As for the output of tree.GetBranch(“MC”).Print(), I have this:

*Br    2 :MC        : MCInfo                                                 *
*Entries :       10 : Total  Size=      78114 bytes  File Size  =       1398 *
*Baskets :        1 : Basket Size=    8388608 bytes  Compression=  55.53     *
*............................................................................*

I tried “mcinfo = ROOT.MCInfo()” however and get “cannot instantiate incomplete class ‘MCInfo’”

Then try:

mcinfo = ROOT.MakeNullPointer("MCInfo")

Assuming it is the full output, it means that this branch is not split (i.e. likely in the original write the corresponding variable is a pointer to the abstract class MCinfo).
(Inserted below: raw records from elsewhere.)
-- ==== Sys2Proof/Laws/KeepsB.lean ====
section
/-! SUPPORT. For each shared operation, one law: it keeps the waiting queue, the time, the reset level, and the canonical form of the
memory (Laws/Keeps.lean). Part 2 of 3, in the order of use. -/

namespace Sys2Proof.Machine

set_option linter.unusedSimpArgs false

theorem noteCopy_keeps {z : State} {s : State} {k : Nat} (h0 : Keeps z s) : Keeps z (noteCopy s k) := by
  unfold noteCopy
  repeat' (first
      | with_reducible assumption
      | with_reducible exact Keeps.refl _
      | with_reducible apply raise_keeps
      | with_reducible apply foldl_keeps
      | with_reducible apply foldl1_keeps
      | with_reducible apply elim_keeps
      | with_reducible simp only [keeps_mk]
      | with_reducible simp only [keeps_mkDev]
      | with_reducible simp only [keeps_mkClk]
      | split
      | intro _
      | dsimp only)

theorem recover_keeps {z s : State} {c : Bool} {st : Nat} (h0 : Keeps z s) : Keeps z (recover s c st) := by
  unfold recover
  exact keeps_mkDev.2 h0

theorem bootFirmware_keeps {z s : State} (h0 : Keeps z s) : Keeps z (bootFirmware s) := by
  unfold bootFirmware
  split
  · exact setRf_keeps (keeps_mk.2 (noteCopy_keeps h0))
  · exact recover_keeps h0
  · exact recover_keeps h0

theorem bootImagePick_keeps {z s : State} (h0 : Keeps z s) : Keeps z (bootImagePick s) := by
  unfold bootImagePick
  refine ite_keeps h0 ?_
  split
  · exact keeps_mkDev.2 (noteCopy_keeps h0)
  · exact recover_keeps h0
  · exact recover_keeps h0

theorem pagePut_keeps {z : State} {s : State} {next : Option Nat} {intent : Option (Nat × Nat)} (h0 : Keeps z s) : Keeps z (pagePut s next intent) := by
  unfold pagePut
  repeat' (first
      | with_reducible assumption
      | with_reducible exact Keeps.refl _
      | with_reducible apply foldl_keeps
      | with_reducible apply foldl1_keeps
      | with_reducible apply elim_keeps
      | with_reducible simp only [keeps_mk]
      | with_reducible simp only [keeps_mkDev]
      | with_reducible simp only [keeps_mkClk]
      | split
      | intro _
      | dsimp only)

theorem burnIntent_keeps {z : State} {s : State} {r : Nat} {v : Nat} (h0 : Keeps z s) : Keeps z (burnIntent s r v) := by
  unfold burnIntent
  repeat' (first
      | with_reducible assumption
      | with_reducible exact Keeps.refl _
      | with_reducible apply pagePut_keeps
      | with_reducible apply foldl_keeps
      | with_reducible apply foldl1_keeps
      | with_reducible apply elim_keeps
      | with_reducible simp only [keeps_mk]
      | with_reducible simp only [keeps_mkDev]
      | with_reducible simp only [keeps_mkClk]
      | split
      | intro _
      | dsimp only)

theorem burnStep_keeps {z : State} {s : State} (h0 : Keeps z s) : Keeps z (burnStep s) := by
  unfold burnStep
  repeat' (first
      | with_reducible assumption
      | with_reducible exact Keeps.refl _
      | with_reducible apply pagePut_keeps
      | with_reducible apply foldl_keeps
      | with_reducible apply foldl1_keeps
      | with_reducible apply elim_keeps
      | with_reducible simp only [keeps_mk]
      | with_reducible simp only [keeps_mkDev]
      | with_reducible simp only [keeps_mkClk]
      | split
      | intro _
      | dsimp only)

theorem mbEnd_keeps {z : State} {s : State} {status : Nat} (h0 : Keeps z s) : Keeps z (mbEnd s status) := by
  unfold mbEnd
  repeat' (first
      | with_reducible assumption
      | with_reducible exact Keeps.refl _
      | with_reducible apply setRf_keeps
      | with_reducible apply foldl_keeps
      | with_reducible apply foldl1_keeps
      | with_reducible apply elim_keeps
      | with_reducible simp only [keeps_mk]
      | with_reducible simp only [keeps_mkDev]
      | with_reducible simp only [keeps_mkClk]
      | split
      | intro _
      | dsimp only)

theorem showFuses_keeps {z : State} {s : State} (h0 : Keeps z s) : Keeps z (showFuses s) := by
  unfold showFuses
  repeat' (first
      | with_reducible assumption
      | with_reducible exact Keeps.refl _
      | with_reducible apply setRf_keeps
      | with_reducible apply foldl_keeps
      | with_reducible apply foldl1_keeps
      | with_reducible apply elim_keeps
      | with_reducible simp only [keeps_mk]
      | with_reducible simp only [keeps_mkDev]
      | with_reducible simp only [keeps_mkClk]
      | split
      | intro _
      | dsimp only)

theorem burnTick_keeps {z : State} {s : State} (h0 : Keeps z s) : Keeps z (burnTick s) := by
  unfold burnTick
  repeat' (first
      | with_reducible assumption
      | with_reducible exact Keeps.refl _
      | with_reducible apply burnStep_keeps
      | with_reducible apply mbEnd_keeps
      | with_reducible apply showFuses_keeps
      | with_reducible apply foldl_keeps
      | with_reducible apply foldl1_keeps
      | with_reducible apply elim_keeps
      | with_reducible simp only [keeps_mk]
      | with_reducible simp only [keeps_mkDev]
      | with_reducible simp only [keeps_mkClk]
      | split
      | intro _
      | dsimp only)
Sorry, I am quite new to this and I don’t get how this is helping me access the leaves. I tried doing “mcinfo = ROOT.MakeNullPointer(“MCInfo”)” and then " ROOT.MCInfo()" but I still get the same output.

And yes, this is the sole output of “tree.GetBranch(“MC”).Print()”.

It would have to be followed by the python equivalent of the SetBranchAddress and GetEntry.

But maybe we should try to get the RDataFrame version working.
What is the output of (here in C++ but you should be able to do something similar in python):

   TFile *file = new TFile(fname);
   TClass::GetClass("MCInfo")->GetStreamerInfos()->ls();

This topic was automatically closed 14 days after the last reply. New replies are no longer allowed.